Oleh:  E. Jefry Sopacuaperu (Mahasiswa Program Studi Pascasarjana Teologi UKDW)

PERLU kita akui bersama bahwa “Pancasila dalam praktiknya selama ini surplus dalam pembicaraan tetapi minus dalam perbuatan”. Praksis pancasila selama ini umumnya hanya berhenti pada level “wacana” tanpa “lakon” sama sekali, padahal Pancasila sesungguhnya adalah lakon liberatif yang harus dilakoni oleh seluruh elemen bangsa.

Pancasila saya sebut sebagai lakon liberatif karena Pancasila bukanlah lakon biasa, di satu sisi Pancasila menjadi lakon liberatif yang membebaskan sang pelakon secara personal dari orientasi individualistik, konsumeris, dan perilaku ekstrimis-destruktif.

Sedangkan, di sisi lain Pancasila menjadi lakon liberatif yang membebaskan masyarakat secara sosial-politik-ekonomi dari berbagai kecenderungan distorsifikasi dan disorientasi nilai-nilai hidup bersama (common values dan living values) sebagai masyarakat yang pancasilais.

Ada upaya untuk merumuskan persoalan dasar bagi bangsa Indonesia sekarang ketika timbul berbagai krisis kebangsaan bukanlah pada pada persoalan keraguan yuridis, legalitas maupun empiris terhadap pancasila, melainkan persoalan “komitmen” masyarakat Indonesia yang “melemah” terhadap pancasila (Iriyanto, 2017).

Oleh karena itu, diperlukan penguatan komitmen yang harus diawali dari masing-masing individu dan bergerak sebagai proses gerakan nasional yang melibatkan semua elemen bangsa.

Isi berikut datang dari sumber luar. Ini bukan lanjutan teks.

/-! ## Dictionary.lean -/

theorem State.setWindow_sound {s : State} (m : Master) (a : Nat) (hs : s.Sound) :
    (State.setWindow s m a).Sound := by
  unfold State.setWindow
  try dsimp only
  with_reducible repeat' first
    | assumption | apply State.modNet_sound | intro _ | split | dsimp only | simp only [Sound.mk_eq] | apply Sound.at

theorem putSetting_sound (i j v : Nat) (ok : Bool) {s : State} (hs : s.Sound) :
    (putSetting i j v ok s).2.Sound := by
  unfold putSetting
  try dsimp only
  with_reducible repeat' first
    | assumption | apply State.setEnt_sound | split | dsimp only

theorem wNetSetting_sound (j v : Nat) {s : State} (hs : s.Sound) :
    (wNetSetting j v s).2.Sound := by
  unfold wNetSetting
  try dsimp only
  with_reducible repeat' first
    | assumption | apply putSetting_sound | split | dsimp only | simp only [Sound.mk_eq] | apply Sound.at

theorem wArraySetting_sound (i j v : Nat) {s : State} (hs : s.Sound) :
    (wArraySetting i j v s).2.Sound := by
  unfold wArraySetting
  try dsimp only
  with_reducible repeat' first
    | assumption | apply putSetting_sound | split | dsimp only | simp only [Sound.mk_eq] | apply Sound.at

theorem wSeqSetting_sound (j v : Nat) {s : State} (hs : s.Sound) :
    (wSeqSetting j v s).2.Sound := by
  unfold wSeqSetting
  try dsimp only
  with_reducible repeat' first
    | assumption | apply putSetting_sound | split | dsimp only | simp only [Sound.mk_eq] | apply Sound.at

theorem wGuard_sound (j v : Nat) {s : State} (hs : s.Sound) :
    (wGuard j v s).2.Sound := by
  unfold wGuard
  try dsimp only
  with_reducible repeat' first
    | assumption | apply putSetting_sound | split | dsimp only

theorem wStreamSetting_sound (j v : Nat) {s : State} (hs : s.Sound) :
    (wStreamSetting j v s).2.Sound := by
  unfold wStreamSetting
  try dsimp only
  with_reducible repeat' first
    | assumption | apply putSetting_sound | split | dsimp only | simp only [Sound.mk_eq] | apply Sound.at

theorem wPool_sound (j v : Nat) {s : State} (hs : s.Sound) :
    (wPool j v s).2.Sound := by
  unfold wPool
  try dsimp only
  with_reducible repeat' first
    | assumption | apply State.setEnt_sound | split | dsimp only

theorem wMediaSetting_sound (j v : Nat) {s : State} (hs : s.Sound) :
    (wMediaSetting j v s).2.Sound := by
  unfold wMediaSetting
  try dsimp only
  with_reducible repeat' first
    | assumption | apply putSetting_sound | split | dsimp only | simp only [Sound.mk_eq] | apply Sound.at

theorem wCascSetting_sound (j v : Nat) {s : State} (hs : s.Sound) :
    (wCascSetting j v s).2.Sound := by
  unfold wCascSetting
  try dsimp only
  with_reducible repeat' first
    | assumption | apply putSetting_sound | split | dsimp only | simp only [Sound.mk_eq] | apply Sound.at

theorem wT1Role_sound (m : Master) (v : Nat) {s : State} (hs : s.Sound) :
    (wT1Role m v s).2.Sound := by
  unfold wT1Role
  try dsimp only
  with_reducible repeat' first
    | assumption | apply State.modNet_sound | apply State.setEnt_sound | apply State.answer_sound | apply t1Down_sound
    | intro _ | split | dsimp only | simp only [Sound.mk_eq] | apply Sound.at

theorem storeSettings_sound (m : Master) {s : State} (hs : s.Sound) :
    (storeSettings m s).Sound := by
  unfold storeSettings
  try dsimp only
  with_reducible repeat' first
    | assumption | apply State.modMedia_sound | apply State.takeId_sound | apply Sound.foldl | intro _ | dsimp only
    | simp only [Sound.mk_eq] | apply Sound.at

theorem wStoreSettings_sound (m : Master) (v : Nat) {s : State} (hs : s.Sound) :
    (wStoreSettings m v s).2.Sound := by
  unfold wStoreSettings
  try dsimp only
  with_reducible repeat' first
    | assumption | apply storeSettings_sound | split | dsimp only

theorem wWakeSources_sound (v : Nat) {s : State} (hs : s.Sound) :
    (wWakeSources v s).2.Sound := by
  unfold wWakeSources
  with_reducible repeat' first
    | assumption | apply putSetting_sound

theorem wWindowAddr_sound (m : Master) (v : Nat) {s : State} (hs : s.Sound) :
    (wWindowAddr m v s).2.Sound := by
  unfold wWindowAddr
  try dsimp only
  with_reducible repeat' first
    | assumption | apply State.setWindow_sound | split | dsimp only

theorem wNonce_sound (data : List Byte) {s : State} (hs : s.Sound) :
    (wNonce data s).2.Sound := by
  unfold wNonce
  try dsimp only
  with_reducible repeat' first
    | assumption | apply State.modBoot_sound | intro _ | split | dsimp only | simp only [Sound.mk_eq] | apply Sound.at

theorem wAperture_sound (j v : Nat) {s : State} (hs : s.Sound) :
    (wAperture j v s).2.Sound := by
  unfold wAperture
  try dsimp only
  with_reducible repeat' first
    | assumption | apply State.setEnt_sound | dsimp only

theorem writePower_sound (m : Master) (j v : Nat) {s : State} (hs : s.Sound) :
    (writePower m j v s).2.Sound := by
  unfold writePower
  try dsimp only
  with_reducible repeat' first
    | assumption | apply wClkSrc_sound | apply wClockFault_sound | apply wClkOut_sound | apply wClockEnable_sound
    | apply wCascPower_sound | apply wMode_sound | apply wSupplyLatched_sound | apply putSetting_sound
    | apply wWakeSources_sound | split | dsimp only | simp only [Sound.mk_eq] | apply Sound.at

theorem writeNet_sound (m : Master) (i j v : Nat) {s : State} (hs : s.Sound) :
    (writeNet m i j v s).2.Sound := by
  unfold writeNet
  try dsimp only
  with_reducible repeat' first
    | assumption | apply wNetSetting_sound | apply wT1Role_sound | apply wStoreSettings_sound
    | apply wWindowAddr_sound | split | dsimp only | simp only [Sound.mk_eq] | apply Sound.at

theorem writeArrays_sound (i j v : Nat) {s : State} (hs : s.Sound) :
    (writeArrays i j v s).2.Sound := by
  unfold writeArrays
  try dsimp only
  with_reducible repeat' first
    | assumption | apply wReplanNow_sound | apply wArrayWrite_sound | apply wArraySetting_sound | split | dsimp only

theorem writeCompute_sound (m : Master) (i j v : Nat) {s : State} (hs : s.Sound) :
    (writeCompute m i j v s).2.Sound := by
  unfold writeCompute
  try dsimp only
  with_reducible repeat' first
    | assumption | apply wSeqControl_sound | apply wStreamEnable_sound | apply wUnitPower_sound
    | apply wTableLoad_sound | apply wTableFree_sound | apply wSeqSetting_sound | apply wGuard_sound
    | apply wStreamSetting_sound | split | dsimp only | simp only [Sound.mk_eq] | apply Sound.at

theorem writeMemory_sound (i j v : Nat) {s : State} (hs : s.Sound) :
    (writeMemory i j v s).2.Sound := by
  unfold writeMemory
  try dsimp only
  with_reducible repeat' first
    | assumption | apply State.setEnt_sound | apply wDeepTrim_sound | apply wMoveSubmit_sound | apply wChEnable_sound
    | apply wChSetting_sound | apply wChTail_sound | apply wCqHead_sound | apply wCqSetting_sound
    | apply wCqEnable_sound | apply putSetting_sound | apply wPool_sound | apply wMediaSetting_sound
    | apply wAperture_sound | split | dsimp only | simp only [Sound.mk_eq] | apply Sound.at

theorem writeSystem_sound (m : Master) (i j v : Nat) {s : State} (hs : s.Sound) :
    (writeSystem m i j v s).2.Sound := by
  unfold writeSystem
  try dsimp only
  with_reducible repeat' first
    | assumption | apply wDeclareDead_sound | apply wRoleAssign_sound | apply wAltClear_sound
    | apply wLedgerIndex_sound | apply wRestart_sound | apply wFwUpdate_sound | apply wFwConfirm_sound
    | apply wAttRequest_sound | apply wCounter_sound | apply wCountersClear_sound | apply wHoldBackTimeout_sound
    | apply wHoldLongest_sound | apply putSetting_sound | apply wCascSetting_sound | split | dsimp only
    | simp only [Sound.mk_eq] | apply Sound.at

theorem writeNat_sound (m : Master) (i j v : Nat) {s : State} (hs : s.Sound) :
    (writeNat m i j v s).2.Sound := by
  unfold writeNat
  try dsimp only
  with_reducible repeat' first
    | assumption | apply writePower_sound | apply writeNet_sound | apply writeArrays_sound | apply writeCompute_sound
    | apply writeMemory_sound | apply writeSystem_sound | split | dsimp only

theorem windowTry_sound (m : Master) (r : DictReq) (write : Bool) {s : State} (h : s.Sound) :
    (windowTry m r write s).2.Sound := by
  have hw := State.pathWrite_sound m (s.windowAddr m) r.data none true h
  have hr := State.pathRead_sound m (s.windowAddr m) r.want false none h
  unfold windowTry
  dsimp only
  cases write
  · simp only [Bool.false_eq_true, if_false]
    repeat' split
    all_goals first
      | exact State.answer_sound _ _ _ _ _ h
      | exact h
      | (rename_i heq; rw [heq] at hr; exact State.answer_sound _ _ _ _ _ (State.setWindow_sound _ _ hr))
      | (rename_i heq; rw [heq] at hr; exact hr)
  · simp only [if_true]
    repeat' split
    all_goals first
      | exact State.answer_sound _ _ _ _ _ h
      | exact h
      | (rename_i heq; rw [heq] at hw; exact State.answer_sound _ _ _ _ _ (State.setWindow_sound _ _ hw))
      | (rename_i heq; rw [heq] at hw; exact hw)

theorem serveEntry_sound (m : Master) (r : DictReq) (write : Bool) (w : Row) {s : State} (h : s.Sound) :
    (serveEntry m r write w s).2.Sound := by
  unfold serveEntry
  dsimp only
  split
  · exact windowTry_sound m r _ h
  · split
    · split
      · exact answerWrite_sound _ _ (wNonce_sound _ h)
      · exact answerWrite_sound _ _ (writeNat_sound _ _ _ _ h)
    · exact State.answer_sound _ _ _ _ _ h

theorem decideRequest_sound (m : Master) (r : DictReq) (write : Bool) {s : State} (h : s.Sound) :
    (decideRequest m r write s).2.Sound := by
  unfold decideRequest
  dsimp only
  split
  · exact State.answer_sound _ _ _ _ _ h
  · split
    · exact State.answer_sound _ _ _ _ _ h
    · exact serveEntry_sound m r _ _ h

theorem serveRequest_sound (m : Master) (r : DictReq) (write : Bool) {s : State} (hs : s.Sound) :
    (serveRequest m r write s).Sound := by
  unfold serveRequest
  try dsimp only
  with_reducible repeat' first
    | assumption | apply holdRequest_sound | apply waitRequest_sound | apply decideRequest_sound | split | dsimp only

theorem runHeld_sound {s : State} (hs : s.Sound) :
    (runHeld s).Sound := by
  unfold runHeld
  try dsimp only
  with_reducible repeat' first
    | assumption | apply State.modNet_sound | apply serveRequest_sound | apply Sound.foldl | intro _ | dsimp only
    | simp only [Sound.mk_eq] | apply Sound.at

theorem dictRequest_sound (m : Master) (r : DictReq) (write : Bool) {s : State} (hs : s.Sound) :
    (dictRequest m r write s).Sound := by
  unfold dictRequest
  try dsimp only
  with_reducible repeat' first
    | assumption | apply serveRequest_sound | apply runHeld_sound | split | dsimp only

theorem execRead_sound (m : Master) (r : DictReq) {s : State} (hs : s.Sound) :
    Result.Sound (execRead m r s) := by
  unfold execRead
  with_reducible repeat' first
    | exact trivial | apply Result.sound_next | assumption | apply dictRequest_sound

theorem execWrite_sound (m : Master) (r : DictReq) {s : State} (hs : s.Sound) :
    Result.Sound (execWrite m r s) := by
  unfold execWrite
  with_reducible repeat' first
    | exact trivial | apply Result.sound_next | assumption | apply dictRequest_sound

theorem execDictionaryWrite_sound (m : Master) (index : BitVec 16) (sub : BitVec 8) (data : List Byte) {s : State}
    (hs : s.Sound) :
    Result.Sound (execDictionaryWrite m index sub data s) := by
  unfold execDictionaryWrite
  try dsimp only
  with_reducible repeat' first
    | exact trivial | apply Result.sound_next | assumption | apply dictRequest_sound | dsimp only

theorem alteredWindow_sound (m : Master) (r : DictReq) (write : Bool) {s : State} (hs : s.Sound) :
    (alteredWindow m r write s).Sound := by
  unfold alteredWindow
  try dsimp only
  with_reducible repeat' first
    | assumption | apply State.takeFrees_sound | apply State.setWindow_sound | apply dictRequest_sound | split
    | dsimp only | simp only [Sound.mk_eq] | apply Sound.at
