/-! ## State.yAdd -/

@[simp] theorem State.yAdd_pending (s : State) (n : Nat) (v : Word) : (State.yAdd s n v).pending = s.pending := rfl
@[simp] theorem State.yAdd_clk (s : State) (n : Nat) (v : Word) : (State.yAdd s n v).clk = s.clk := rfl
@[simp] theorem State.yAdd_seq (s : State) (n : Nat) (v : Word) : (State.yAdd s n v).seq = { s.seq with syncLog := s.noteSync n (s.clk.cycle + 1) } := rfl
@[simp] theorem State.yAdd_sync (s : State) (n : Nat) (v : Word) : (State.yAdd s n v).sync = tset zeroWord s.sync n (s.y n + v) := rfl
@[simp] theorem State.yAdd_mem (s : State) (n : Nat) (v : Word) : (State.yAdd s n v).mem = s.mem := rfl
@[simp] theorem State.yAdd_host (s : State) (n : Nat) (v : Word) : (State.yAdd s n v).host = s.host := rfl
@[simp] theorem State.yAdd_arr (s : State) (n : Nat) (v : Word) : (State.yAdd s n v).arr = s.arr := rfl
@[simp] theorem State.yAdd_disp (s : State) (n : Nat) (v : Word) : (State.yAdd s n v).disp = s.disp := rfl
@[simp] theorem State.yAdd_eng (s : State) (n : Nat) (v : Word) : (State.yAdd s n v).eng = s.eng := rfl
@[simp] theorem State.yAdd_str (s : State) (n : Nat) (v : Word) : (State.yAdd s n v).str = s.str := rfl
@[simp] theorem State.yAdd_bulkQ (s : State) (n : Nat) (v : Word) : (State.yAdd s n v).bulkQ = s.bulkQ := rfl
@[simp] theorem State.yAdd_deepQ (s : State) (n : Nat) (v : Word) : (State.yAdd s n v).deepQ = s.deepQ := rfl
@[simp] theorem State.yAdd_mig (s : State) (n : Nat) (v : Word) : (State.yAdd s n v).mig = s.mig := rfl
@[simp] theorem State.yAdd_awr (s : State) (n : Nat) (v : Word) : (State.yAdd s n v).awr = s.awr := rfl
@[simp] theorem State.yAdd_media (s : State) (n : Nat) (v : Word) : (State.yAdd s n v).media = s.media := rfl
@[simp] theorem State.yAdd_casc (s : State) (n : Nat) (v : Word) : (State.yAdd s n v).casc = s.casc := rfl
@[simp] theorem State.yAdd_net (s : State) (n : Nat) (v : Word) : (State.yAdd s n v).net = s.net := rfl
@[simp] theorem State.yAdd_pcie (s : State) (n : Nat) (v : Word) : (State.yAdd s n v).pcie = s.pcie := rfl
@[simp] theorem State.yAdd_dma (s : State) (n : Nat) (v : Word) : (State.yAdd s n v).dma = s.dma := rfl
@[simp] theorem State.yAdd_pwr (s : State) (n : Nat) (v : Word) : (State.yAdd s n v).pwr = s.pwr := rfl
@[simp] theorem State.yAdd_boot (s : State) (n : Nat) (v : Word) : (State.yAdd s n v).boot = s.boot := rfl
@[simp] theorem State.yAdd_ident (s : State) (n : Nat) (v : Word) : (State.yAdd s n v).ident = s.ident := rfl
@[simp] theorem State.yAdd_tap (s : State) (n : Nat) (v : Word) : (State.yAdd s n v).tap = s.tap := rfl
@[simp] theorem State.yAdd_ent (s : State) (n : Nat) (v : Word) : (State.yAdd s n v).ent = s.ent := rfl
@[simp] theorem State.yAdd_cnt (s : State) (n : Nat) (v : Word) : (State.yAdd s n v).cnt = s.cnt := rfl
@[simp] theorem State.yAdd_cntRem (s : State) (n : Nat) (v : Word) : (State.yAdd s n v).cntRem = s.cntRem := rfl
@[simp] theorem State.yAdd_holdMax (s : State) (n : Nat) (v : Word) : (State.yAdd s n v).holdMax = s.holdMax := rfl
@[simp] theorem State.yAdd_out (s : State) (n : Nat) (v : Word) : (State.yAdd s n v).out = s.out := rfl
@[simp] theorem State.yAdd_freeIx (s : State) (n : Nat) (v : Word) : (State.yAdd s n v).freeIx = s.freeIx := rfl
@[simp] theorem State.yAdd_nextId (s : State) (n : Nat) (v : Word) : (State.yAdd s n v).nextId = s.nextId := rfl
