/-! ### Ranks -/

theorem witness_RankIssueWords :
    (∃ (s : State) (o : BitVec 5), (s.isMember o = true) ∧ (s.seq.st = SeqState.running)
      ∧ (s.seq.planned < s.clk.cycle + 24 - s.pathDelay o.toNat)) ∧
    (∃ (s : State), (s.inRank = true) ∧ (s.issuing SeqState.running = true) ∧ (s.checked = false)
      ∧ (s.checkCycle ≤ s.clk.cycle) ∧ (((readIdle s.bundleNow s).asOf s.checkCycle).canIssue s.bundleNow = true)) ∧
    (∃ (s : State), (s.inRank = true) ∧ (s.issuing SeqState.running = true) ∧ (s.checked = false)
      ∧ (s.checkCycle ≤ s.clk.cycle)) ∧
    (∃ (s : State), (s.inRank = true) ∧ (s.issuing SeqState.running = true) ∧ (s.checked = false)
      ∧ (s.checkCycle ≤ s.clk.cycle) ∧ (s.seq.stall = none)) ∧
    (∃ (s : State) (o : BitVec 5), (s.isMember o = true) ∧ (s.isRankMaster = true) ∧ (s.casc.lock.releaseAt = none)
      ∧ (s.casc.lock.holds ≠ []) ∧ (s.seq.planned ≤ s.clk.cycle) ∧ (∀ (r : BitVec 5),
      r ∈ s.casc.lock.holds → r ∈ (List.foldr addOnce s.casc.lock.readies (addOnce o (List.filter (fun r => decide (r ≠ s.casc.role) && decide (s.lastHop r = s.lastHop o)) s.casc.lock.holds))))) ∧
    (∃ (s : State) (o : BitVec 5), (s.isMember o = true) ∧ (s.isRankMaster = false)) ∧
    (∃ (s : State) (o : BitVec 5), (s.isMaster o = true)) ∧
    (∃ (s : State), (s.inRank = true) ∧ (s.issuing SeqState.running = true) ∧ (s.checked = false)
      ∧ (s.checkCycle ≤ s.clk.cycle) ∧ (((readIdle s.bundleNow s).asOf s.checkCycle).canIssue s.bundleNow = false)
      ∧ (s.seq.stall = none)) ∧
    (∃ (s : State) (o : BitVec 5), (s.isMember o = true)
      ∧ (s.seq.st ≠ SeqState.running ∨ s.clk.cycle + 24 - s.pathDelay o.toNat ≤ s.seq.planned)) :=
  ⟨⟨rank 1 runS, 2, by decide +kernel⟩,
   ⟨rank 1 runS, by decide +kernel⟩,
   ⟨rank 1 runS, by decide +kernel⟩,
   ⟨rank 1 runS, by decide +kernel⟩,
   ⟨lock (fun l => { l with holds := [2, 1], readies := [1], latest := 90 }) (rank 1 runS), 2, by decide +kernel⟩,
   ⟨rank 2 runS, 2, by decide +kernel⟩,
   ⟨rank 2 runS, 2, by decide +kernel⟩,
   ⟨accS (.tagjob 1 2) (rank 2 runS), by decide +kernel⟩,
   ⟨(rank 2 runS).modSeq (fun q => { q with planned := 5000 }), 2, by decide +kernel⟩⟩

theorem witness_RankAgreement :
    (∃ (s : State) (o : BitVec 5) (r : BitVec 5) (v : BitVec 24), (s.isMember o = true)
      ∧ (r ∈ List.map (fun r => BitVec.ofNat 5 r) s.rankMembers)
      ∧ ((fun r => Option.map (fun w => w.snd) (List.find? (fun w => decide (w.fst = r)) (s.casc.lock.words ++ [(o, v)]))) r = none)) ∧
    (∃ (s : State), (s.inRank = true) ∧ (s.isRankMaster = true) ∧ (s.clk.due = []) ∧ (s.seqClockRuns = true)) ∧
    (∃ (s : State) (o : BitVec 5) (r : BitVec 5) (v : BitVec 24) (w : BitVec 24), (s.isMember o = true)
      ∧ (s.isRankMaster = true) ∧ (∀ (r : BitVec 5),
      r ∈ List.map (fun r => BitVec.ofNat 5 r) s.rankMembers → (fun r => Option.map (fun w => w.snd) (List.find? (fun w => decide (w.fst = r)) (s.casc.lock.words ++ [(o, v)]))) r = some w)) ∧
    (∃ (s : State) (o : BitVec 5) (r : BitVec 5) (v : BitVec 24), (s.isMember o = true) ∧ (s.isRankMaster = true)
      ∧ (∀ (r : BitVec 5),
      r ∈ List.map (fun r => BitVec.ofNat 5 r) s.rankMembers → (fun r => Option.map (fun w => w.snd) (List.find? (fun w => decide (w.fst = r)) (s.casc.lock.words ++ [(o, v)]))) r ≠ none)
      ∧ (o ∈ List.map (fun r => BitVec.ofNat 5 r) s.rankMembers)
      ∧ ((fun r => Option.map (fun w => w.snd) (List.find? (fun w => decide (w.fst = r)) (s.casc.lock.words ++ [(o, v)]))) o ≠ (fun r => Option.map (fun w => w.snd) (List.find? (fun w => decide (w.fst = r)) (s.casc.lock.words ++ [(o, v)]))) r)
      ∧ (r ∈ List.map (fun r => BitVec.ofNat 5 r) s.rankMembers)) ∧
    (∃ (s : State) (o : BitVec 5), (s.isMember o = true) ∧ (s.isRankMaster = false)) ∧
    (∃ (s : State) (o : BitVec 5) (v : BitVec 24), (s.isMaster o = true) ∧ (o ≠ s.casc.role)
      ∧ ((v.toNat + s.pathDelay o.toNat) % 2 ^ 24 = s.rankCycle % 2 ^ 24)) ∧
    (∃ (s : State) (o : BitVec 5) (v : BitVec 24), (s.isMaster o = true) ∧ (o ≠ s.casc.role)
      ∧ ((v.toNat + s.pathDelay o.toNat) % 2 ^ 24 ≠ s.rankCycle % 2 ^ 24)) ∧
    (∃ (s : State) (o : BitVec 5), (s.isMaster o = true) ∧ (s.seqActive = false) ∧ (s.boot.stopped = false)) ∧
    (∃ (s : State) (o : BitVec 5), (s.isMember o = true)) ∧
    (∃ (s : State) (o : BitVec 5) (v : BitVec 24), (s.isMember o = true) ∧ (s.clk.due = []) ∧ (s.clk.frac < tickUnits)
      ∧ (s.clk.secTicks < 25000000) ∧ (s.clk.cycle < s.cycleOfRank v.toNat + 25)) :=
  ⟨⟨rank 1 runS, 2, 1, 100, by decide +kernel⟩,
   ⟨rank 1 runS, by decide +kernel⟩,
   ⟨lock (fun l => { l with words := [(1, 100)] }) (rank 1 runS), 2, 1, 100, 100, by decide +kernel⟩,
   ⟨lock (fun l => { l with words := [(1, 101)] }) (rank 1 runS), 2, 1, 100, by decide +kernel⟩,
   ⟨rank 2 runS, 2, by decide +kernel⟩,
   ⟨rank 2 runS, 2, BitVec.ofNat 24 ((rank 2 runS).rankCycle + 2 ^ 24 - (rank 2 runS).pathDelay 2), by decide +kernel⟩,
   ⟨rank 2 runS, 2, 99, by decide +kernel⟩,
   ⟨rank 2 srv, 2, by decide +kernel⟩,
   ⟨rank 2 srv, 2, by decide +kernel⟩,
   ⟨rank 2 srv, 2, 99, by decide +kernel⟩⟩

/-! ### Phases -/

theorem witness_LaunchChecks :
    (∃ (s : State) (d : BitVec 20) (b : BitVec 2), (s.seq.haltOwed = none) ∧ (s.waitingOps < 16)
      ∧ (s.gated blkBuffer = false) ∧ (s.gated blkReducers = false)
      ∧ (inBuffer (128 * d.toNat) (groupHdr (numAt s.mem (128 * d.toNat) 64)).size = true)
      ∧ (checkGroup (groupHdr (numAt s.mem (128 * d.toNat) 64)) (128 * d.toNat) (if b = 0 then 0 else BitVec.toNat (s.x (BitVec.ofNat 5 (2 * b.toNat)))) (if b = 0 then 0 else BitVec.toNat (s.x (BitVec.ofNat 5 (2 * b.toNat + 1)))) (readLines s.mem (128 * d.toNat + 64) (groupHdr (numAt s.mem (128 * d.toNat) 64)).lines) (readMembers s.mem (128 * d.toNat + 64 + 16 * (groupHdr (numAt s.mem (128 * d.toNat) 64)).lines) (groupHdr (numAt s.mem (128 * d.toNat) 64)).members) = none)) ∧
    (∃ (s : State) (d : BitVec 20) (b : BitVec 2) (f : DescFault), (s.seq.haltOwed = none) ∧ (s.waitingOps < 16)
      ∧ (s.gated blkBuffer = false) ∧ (s.gated blkReducers = false) ∧ (inBuffer (128 * d.toNat) 64 = true)
      ∧ (inBuffer (128 * d.toNat) (groupHdr (numAt s.mem (128 * d.toNat) 64)).size = true)
      ∧ (checkGroup (groupHdr (numAt s.mem (128 * d.toNat) 64)) (128 * d.toNat) (if b = 0 then 0 else BitVec.toNat (s.x (BitVec.ofNat 5 (2 * b.toNat)))) (if b = 0 then 0 else BitVec.toNat (s.x (BitVec.ofNat 5 (2 * b.toNat + 1)))) (readLines s.mem (128 * d.toNat + 64) (groupHdr (numAt s.mem (128 * d.toNat) 64)).lines) (readMembers s.mem (128 * d.toNat + 64 + 16 * (groupHdr (numAt s.mem (128 * d.toNat) 64)).lines) (groupHdr (numAt s.mem (128 * d.toNat) 64)).members) = some f)) ∧
    (∃ (s : State), (s.seq.haltOwed = none) ∧ (16 ≤ s.waitingOps)) :=
  ⟨⟨launchS 1, 1, 0, by decide +kernel⟩,
   ⟨launchS 65, 1, 0, { cause := causeRange, detail := 0x22, addr := 0xC0 }, by decide +kernel⟩,
   ⟨full16, by decide +kernel⟩⟩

Penguatan komitmen terhadap Pancasila bertujuan untuk memperkokoh dan meneguhkan kembali nilai-nilai Pancasila dalam kehidupan berbangsa dan bernegara. Penguatan komitmen juga menjadi penting, karena adanya korelasi antara tingkat komitmen masyarakat dengan perencanaan, proses dan hasil pembangunan nasional.

Apabila terjadi penurunan komitmen masyarakat terhadap Pancasila maka sedang terjadi masalah pembangunan nasional yang kontraproduktif dan kontra posisi dengan Pancasila. Untuk itu diperlukan penguatan komitmen masyarakat terhadap Pancasila sebagai reaktualisasi pancasila dalam konteks pembangunan bangsa.

Tesis utama yang coba diajukan ialah; melemahnya komitmen masyarakat Indonesia terhadap Pancasila, sehingga terjadi krisis kebangsaan yang multidimensi, bahkan degradasi moral nasional. Karena itu, diperlukan penguatan komitmen terhadap Pancasila sebagai gerakan nasional. Namun tekanan pada “komitmen yang melemah” tidak bisa dilepaskan dari aspek lainnya. Dan aspek itu menurut hemat saya ialah “momen” (moment). Komitmen terhadap sesuatu tidak lahir dari kekosongan, melainkan memiliki keterkaitan dengan momen. Selalu ada momen yang membentuk komitmen.

Sekurang-kurangnya terdapat terdapat 2 momen yang membentuk komitmen terhadap Pancasila. Pertama, momen masa lalu atau momen historis (historical moment). Momen historis (historical moment) yang dimaksud di sini bekaitan dengan kesadaran sejarah (historical consciousness).Artinya komitmen masyarakat yang melemah terhadap pancasila menurut hemat saya harus dilihat dalam keterhubungan dengan minimnya kesadaran sejarah.